◆ Stored items ◆
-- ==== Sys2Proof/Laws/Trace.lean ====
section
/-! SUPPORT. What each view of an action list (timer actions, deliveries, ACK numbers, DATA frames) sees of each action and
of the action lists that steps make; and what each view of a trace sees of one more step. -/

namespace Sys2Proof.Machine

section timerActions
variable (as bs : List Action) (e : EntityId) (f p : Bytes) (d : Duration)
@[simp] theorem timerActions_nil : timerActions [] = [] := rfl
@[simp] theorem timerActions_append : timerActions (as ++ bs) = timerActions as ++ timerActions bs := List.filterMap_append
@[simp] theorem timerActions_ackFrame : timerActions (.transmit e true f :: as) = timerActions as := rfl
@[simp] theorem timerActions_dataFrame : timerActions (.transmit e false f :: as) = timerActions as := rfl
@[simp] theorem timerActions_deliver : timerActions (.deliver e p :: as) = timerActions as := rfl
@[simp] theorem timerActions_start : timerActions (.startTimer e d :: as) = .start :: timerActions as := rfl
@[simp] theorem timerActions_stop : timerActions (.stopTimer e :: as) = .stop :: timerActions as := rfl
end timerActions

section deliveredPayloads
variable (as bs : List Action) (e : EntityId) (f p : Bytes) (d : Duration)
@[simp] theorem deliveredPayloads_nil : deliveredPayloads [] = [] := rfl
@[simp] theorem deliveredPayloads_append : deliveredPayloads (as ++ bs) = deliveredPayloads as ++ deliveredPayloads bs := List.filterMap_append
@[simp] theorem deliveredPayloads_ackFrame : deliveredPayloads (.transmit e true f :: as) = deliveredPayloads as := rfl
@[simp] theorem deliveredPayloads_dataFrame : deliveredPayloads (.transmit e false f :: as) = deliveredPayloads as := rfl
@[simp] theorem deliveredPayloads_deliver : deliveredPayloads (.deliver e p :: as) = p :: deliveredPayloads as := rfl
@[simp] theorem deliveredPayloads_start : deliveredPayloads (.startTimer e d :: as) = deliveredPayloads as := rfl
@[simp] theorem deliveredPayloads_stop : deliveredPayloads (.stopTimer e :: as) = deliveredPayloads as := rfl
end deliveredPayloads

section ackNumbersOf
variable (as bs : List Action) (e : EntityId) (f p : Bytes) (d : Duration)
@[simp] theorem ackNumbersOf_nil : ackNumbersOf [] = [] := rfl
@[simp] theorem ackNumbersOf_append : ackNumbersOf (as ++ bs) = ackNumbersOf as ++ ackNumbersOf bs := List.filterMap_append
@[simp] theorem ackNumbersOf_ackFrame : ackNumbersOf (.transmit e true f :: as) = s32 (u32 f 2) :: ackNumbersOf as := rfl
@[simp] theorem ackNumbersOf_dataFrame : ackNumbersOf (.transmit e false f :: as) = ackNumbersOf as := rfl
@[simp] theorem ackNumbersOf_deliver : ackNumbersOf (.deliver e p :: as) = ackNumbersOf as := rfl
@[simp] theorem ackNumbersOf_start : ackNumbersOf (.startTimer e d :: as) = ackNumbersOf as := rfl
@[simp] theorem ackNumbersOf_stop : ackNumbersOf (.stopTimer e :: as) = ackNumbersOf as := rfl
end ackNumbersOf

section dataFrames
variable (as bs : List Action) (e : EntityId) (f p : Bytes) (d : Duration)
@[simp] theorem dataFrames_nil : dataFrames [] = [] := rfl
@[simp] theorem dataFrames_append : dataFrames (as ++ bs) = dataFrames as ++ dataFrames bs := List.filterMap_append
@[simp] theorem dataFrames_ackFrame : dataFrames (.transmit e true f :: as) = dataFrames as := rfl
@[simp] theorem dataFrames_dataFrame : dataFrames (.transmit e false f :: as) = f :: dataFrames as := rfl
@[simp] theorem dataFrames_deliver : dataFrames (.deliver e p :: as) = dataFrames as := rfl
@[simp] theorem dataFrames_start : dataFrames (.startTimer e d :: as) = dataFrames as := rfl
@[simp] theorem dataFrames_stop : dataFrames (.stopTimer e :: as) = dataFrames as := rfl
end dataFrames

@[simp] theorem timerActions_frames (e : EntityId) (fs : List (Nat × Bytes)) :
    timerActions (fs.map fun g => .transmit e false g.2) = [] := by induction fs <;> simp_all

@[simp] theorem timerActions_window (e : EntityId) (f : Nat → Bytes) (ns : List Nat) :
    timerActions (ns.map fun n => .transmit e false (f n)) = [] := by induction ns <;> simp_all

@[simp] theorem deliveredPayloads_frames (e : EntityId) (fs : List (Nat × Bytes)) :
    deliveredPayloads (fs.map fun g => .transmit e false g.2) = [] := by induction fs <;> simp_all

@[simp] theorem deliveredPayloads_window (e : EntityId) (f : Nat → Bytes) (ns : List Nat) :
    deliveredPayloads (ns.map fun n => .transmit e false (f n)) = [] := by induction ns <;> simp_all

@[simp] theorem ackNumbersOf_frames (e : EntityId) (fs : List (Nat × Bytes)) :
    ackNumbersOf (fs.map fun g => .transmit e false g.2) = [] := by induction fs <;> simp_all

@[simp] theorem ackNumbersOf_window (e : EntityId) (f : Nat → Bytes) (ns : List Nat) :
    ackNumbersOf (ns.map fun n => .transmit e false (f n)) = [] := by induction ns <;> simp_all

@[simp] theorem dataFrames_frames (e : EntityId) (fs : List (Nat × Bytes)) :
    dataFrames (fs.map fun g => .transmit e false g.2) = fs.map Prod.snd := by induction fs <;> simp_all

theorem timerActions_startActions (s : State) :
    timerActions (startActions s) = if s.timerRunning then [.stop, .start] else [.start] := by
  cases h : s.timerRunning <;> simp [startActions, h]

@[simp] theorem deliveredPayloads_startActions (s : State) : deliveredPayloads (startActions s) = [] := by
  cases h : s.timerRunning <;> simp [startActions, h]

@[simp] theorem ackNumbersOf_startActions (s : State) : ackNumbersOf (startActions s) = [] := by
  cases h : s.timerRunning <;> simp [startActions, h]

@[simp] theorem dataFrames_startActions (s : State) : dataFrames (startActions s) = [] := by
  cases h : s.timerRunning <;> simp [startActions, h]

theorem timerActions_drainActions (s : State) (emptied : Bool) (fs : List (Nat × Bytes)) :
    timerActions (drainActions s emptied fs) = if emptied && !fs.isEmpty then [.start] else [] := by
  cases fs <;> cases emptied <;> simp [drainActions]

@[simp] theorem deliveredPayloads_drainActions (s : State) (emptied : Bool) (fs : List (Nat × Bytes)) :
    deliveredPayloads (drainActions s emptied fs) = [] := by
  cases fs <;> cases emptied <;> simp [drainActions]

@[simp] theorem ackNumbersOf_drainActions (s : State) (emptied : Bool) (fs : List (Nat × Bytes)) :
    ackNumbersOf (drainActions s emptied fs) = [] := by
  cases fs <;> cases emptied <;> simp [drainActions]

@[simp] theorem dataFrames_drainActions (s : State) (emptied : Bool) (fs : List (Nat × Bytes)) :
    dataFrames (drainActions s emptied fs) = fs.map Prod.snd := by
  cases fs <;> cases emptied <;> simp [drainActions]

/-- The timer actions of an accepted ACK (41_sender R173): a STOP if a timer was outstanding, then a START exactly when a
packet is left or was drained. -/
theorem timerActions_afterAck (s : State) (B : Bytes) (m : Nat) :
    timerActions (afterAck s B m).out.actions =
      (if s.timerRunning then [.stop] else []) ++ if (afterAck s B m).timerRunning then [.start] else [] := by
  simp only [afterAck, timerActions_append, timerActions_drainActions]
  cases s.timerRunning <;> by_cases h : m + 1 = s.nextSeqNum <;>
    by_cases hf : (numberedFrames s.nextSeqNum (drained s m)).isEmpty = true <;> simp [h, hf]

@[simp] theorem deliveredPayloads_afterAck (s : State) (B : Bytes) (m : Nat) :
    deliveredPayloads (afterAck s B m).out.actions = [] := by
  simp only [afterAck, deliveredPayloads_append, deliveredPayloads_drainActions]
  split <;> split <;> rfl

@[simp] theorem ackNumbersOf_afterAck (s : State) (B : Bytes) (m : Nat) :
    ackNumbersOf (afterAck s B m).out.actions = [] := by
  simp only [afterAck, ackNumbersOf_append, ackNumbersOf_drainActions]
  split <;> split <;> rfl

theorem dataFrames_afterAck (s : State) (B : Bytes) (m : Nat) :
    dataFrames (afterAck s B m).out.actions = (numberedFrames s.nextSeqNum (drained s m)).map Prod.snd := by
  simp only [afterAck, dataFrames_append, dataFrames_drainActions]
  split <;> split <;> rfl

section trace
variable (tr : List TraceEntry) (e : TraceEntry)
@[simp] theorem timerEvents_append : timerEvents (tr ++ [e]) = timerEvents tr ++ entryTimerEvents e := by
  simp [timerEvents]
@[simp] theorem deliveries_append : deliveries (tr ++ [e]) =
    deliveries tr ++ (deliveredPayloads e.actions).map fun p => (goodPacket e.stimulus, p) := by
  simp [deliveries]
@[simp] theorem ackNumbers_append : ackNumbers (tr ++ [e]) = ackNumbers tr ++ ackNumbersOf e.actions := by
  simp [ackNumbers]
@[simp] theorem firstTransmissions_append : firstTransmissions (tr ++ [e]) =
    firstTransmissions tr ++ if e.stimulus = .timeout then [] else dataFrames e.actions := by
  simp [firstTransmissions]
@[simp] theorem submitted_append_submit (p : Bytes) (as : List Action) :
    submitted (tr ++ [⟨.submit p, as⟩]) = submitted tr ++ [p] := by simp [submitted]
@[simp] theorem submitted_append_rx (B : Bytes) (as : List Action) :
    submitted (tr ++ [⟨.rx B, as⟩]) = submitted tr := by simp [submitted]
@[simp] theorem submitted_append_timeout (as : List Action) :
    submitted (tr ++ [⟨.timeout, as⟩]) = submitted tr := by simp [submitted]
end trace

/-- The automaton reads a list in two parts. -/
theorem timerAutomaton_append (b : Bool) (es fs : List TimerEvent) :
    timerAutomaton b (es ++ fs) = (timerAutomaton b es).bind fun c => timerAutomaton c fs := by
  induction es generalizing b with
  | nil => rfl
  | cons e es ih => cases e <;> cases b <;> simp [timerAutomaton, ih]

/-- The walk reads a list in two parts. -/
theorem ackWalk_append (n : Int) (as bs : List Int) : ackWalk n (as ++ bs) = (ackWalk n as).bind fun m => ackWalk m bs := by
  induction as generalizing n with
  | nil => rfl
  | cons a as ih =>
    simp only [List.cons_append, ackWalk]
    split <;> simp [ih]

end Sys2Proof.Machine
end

* * *

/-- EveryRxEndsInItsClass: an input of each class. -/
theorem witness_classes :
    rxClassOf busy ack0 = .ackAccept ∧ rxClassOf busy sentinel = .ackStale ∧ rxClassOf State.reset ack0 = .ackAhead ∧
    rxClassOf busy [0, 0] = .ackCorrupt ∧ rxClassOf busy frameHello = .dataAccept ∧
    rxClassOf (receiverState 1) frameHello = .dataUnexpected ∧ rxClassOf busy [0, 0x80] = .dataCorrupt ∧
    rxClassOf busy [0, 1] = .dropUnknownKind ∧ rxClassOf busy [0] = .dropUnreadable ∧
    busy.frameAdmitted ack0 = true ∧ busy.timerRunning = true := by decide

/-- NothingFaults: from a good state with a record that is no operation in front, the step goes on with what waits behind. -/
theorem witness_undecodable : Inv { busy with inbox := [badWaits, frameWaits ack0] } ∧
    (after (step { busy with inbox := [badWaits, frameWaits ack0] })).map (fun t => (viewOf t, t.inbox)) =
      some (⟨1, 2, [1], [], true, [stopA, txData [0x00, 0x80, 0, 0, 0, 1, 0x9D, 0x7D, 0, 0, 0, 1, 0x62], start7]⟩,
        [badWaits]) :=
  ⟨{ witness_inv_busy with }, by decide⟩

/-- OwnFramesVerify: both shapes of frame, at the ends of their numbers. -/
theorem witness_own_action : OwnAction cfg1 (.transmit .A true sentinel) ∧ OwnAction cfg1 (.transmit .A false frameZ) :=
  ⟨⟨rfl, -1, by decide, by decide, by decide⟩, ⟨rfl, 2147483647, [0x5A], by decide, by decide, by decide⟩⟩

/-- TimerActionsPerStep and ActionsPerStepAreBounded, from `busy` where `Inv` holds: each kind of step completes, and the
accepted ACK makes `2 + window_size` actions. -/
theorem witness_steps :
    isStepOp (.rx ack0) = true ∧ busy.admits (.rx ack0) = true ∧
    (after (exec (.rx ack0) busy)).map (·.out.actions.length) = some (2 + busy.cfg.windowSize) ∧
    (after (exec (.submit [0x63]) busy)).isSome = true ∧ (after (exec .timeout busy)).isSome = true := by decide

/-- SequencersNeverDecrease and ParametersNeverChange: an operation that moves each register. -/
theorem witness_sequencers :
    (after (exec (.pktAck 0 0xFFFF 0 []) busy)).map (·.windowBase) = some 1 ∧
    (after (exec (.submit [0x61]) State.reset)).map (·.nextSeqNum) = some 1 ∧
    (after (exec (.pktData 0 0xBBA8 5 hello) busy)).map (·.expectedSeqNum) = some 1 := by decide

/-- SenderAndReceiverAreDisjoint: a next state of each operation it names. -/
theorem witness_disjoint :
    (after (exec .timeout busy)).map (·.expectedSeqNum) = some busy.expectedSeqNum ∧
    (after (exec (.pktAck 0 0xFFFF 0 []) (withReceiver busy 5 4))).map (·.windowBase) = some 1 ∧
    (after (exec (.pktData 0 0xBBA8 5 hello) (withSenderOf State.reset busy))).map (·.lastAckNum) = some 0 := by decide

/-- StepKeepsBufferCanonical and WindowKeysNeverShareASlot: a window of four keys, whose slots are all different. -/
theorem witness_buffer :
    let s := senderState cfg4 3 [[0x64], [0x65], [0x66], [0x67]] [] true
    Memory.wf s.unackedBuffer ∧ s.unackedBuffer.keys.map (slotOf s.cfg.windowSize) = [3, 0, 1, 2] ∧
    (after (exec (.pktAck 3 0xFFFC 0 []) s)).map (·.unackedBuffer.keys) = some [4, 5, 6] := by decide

◆ Instructions to follow ◆
Look above for the line containing "-- ==== Sys2Proof/Laws/Trace.lean". Output from there through the line containing "deliveredPayloads bs := List.filterMap_append", exactly and inclusively.

◆ Result for this exercise ◆
-- ==== Sys2Proof/Laws/Trace.lean ====
section
/-! SUPPORT. What each view of an action list (timer actions, deliveries, ACK numbers, DATA frames) sees of each action and
of the action lists that steps make; and what each view of a trace sees of one more step. -/

namespace Sys2Proof.Machine

section timerActions
variable (as bs : List Action) (e : EntityId) (f p : Bytes) (d : Duration)
@[simp] theorem timerActions_nil : timerActions [] = [] := rfl
@[simp] theorem timerActions_append : timerActions (as ++ bs) = timerActions as ++ timerActions bs := List.filterMap_append
@[simp] theorem timerActions_ackFrame : timerActions (.transmit e true f :: as) = timerActions as := rfl
@[simp] theorem timerActions_dataFrame : timerActions (.transmit e false f :: as) = timerActions as := rfl
@[simp] theorem timerActions_deliver : timerActions (.deliver e p :: as) = timerActions as := rfl
@[simp] theorem timerActions_start : timerActions (.startTimer e d :: as) = .start :: timerActions as := rfl
@[simp] theorem timerActions_stop : timerActions (.stopTimer e :: as) = .stop :: timerActions as := rfl
end timerActions

section deliveredPayloads
variable (as bs : List Action) (e : EntityId) (f p : Bytes) (d : Duration)
@[simp] theorem deliveredPayloads_nil : deliveredPayloads [] = [] := rfl
@[simp] theorem deliveredPayloads_append : deliveredPayloads (as ++ bs) = deliveredPayloads as ++ deliveredPayloads bs := List.filterMap_append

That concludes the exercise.